Bonga Ntozini (born 12 June 1997), professionally known as Karyendasoul, is a South African DJ and music producer.

== Life and career ==
Bonga Ntozini was born 12 June 1997 in Nqamakhwe, Eastern Cape. His musical interests began in primary school as a choir member.

In 2015, Karyendasoul appeared on We Live 4OUR Music, an extended play released under Surreal Sounds Music in partnership with Red Bull Studios Cape Town. The following year, Kenny Dope invited Karyendasoul to be included on Dopewax Approved: Kenny Dope & Friends, a compilation for ADE. His extended play Waka was released on 20 October 2018 under Gondwana.

The EP Digital Anolog was released on 16 October 2020.

In 2021, Karyendasoul co-produced "Osama" by Zakes Bantwini and Kasango from Ghetto King.

Karyendasoul's breakthrough single "iMali", featuring Zakes Bantwini and Nana Atta, debuted at number 1 and spent five weeks at number 1 on the South African radio charts.

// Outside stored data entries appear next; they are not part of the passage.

-- ==== Sys2Proof/Word.lean ====
section
/-! DEFINITION. The word types of the block, its two control units, and the temperature sentinel. -/

namespace Sys2Proof

/-- An unsigned byte: address bytes, CRC values, the actuator register and the port (R24). -/
abbrev Byte := BitVec 8

/-- A 16-bit pattern: a temperature register in 1/16 °C, or a raw reading (R20, R24). -/
abbrev Half := BitVec 16

/-- A 32-bit pattern: a command word, a host word, an int32 register (R24, R101). -/
abbrev Word := BitVec 32

/-- A device address of eight bytes; byte `A[i]` is bits `8i+7 .. 8i` (R21, R34). -/
abbrev DeviceAddress := BitVec 64

/-- The two control units (R3): unit 0 the radiator circuit, unit 1 the boiler circuit. -/
inductive UnitId where
  | radiator
  | boiler
  deriving DecidableEq, Repr

/-- The sentinel INVALID = -32768, bit pattern 0x8000 (R20). -/
def invalidTemp : Half := 0x8000#16

/-- The number of INVALID, for the configured temperatures (R15, R20). -/
def invalidValue : Int := -32768

end Sys2Proof
end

The Imizamo EP was released on 12 November 2021.

"Control", featuring Sun-El Musician and Priscilla, was released in October 2022.

His debut studio album We Live 4 Our Music was released on 7 April 2023. With his production the album was an afro-tech house record. It was supported by three singles, "Umthandazo", "Something More", and "Jacaranda".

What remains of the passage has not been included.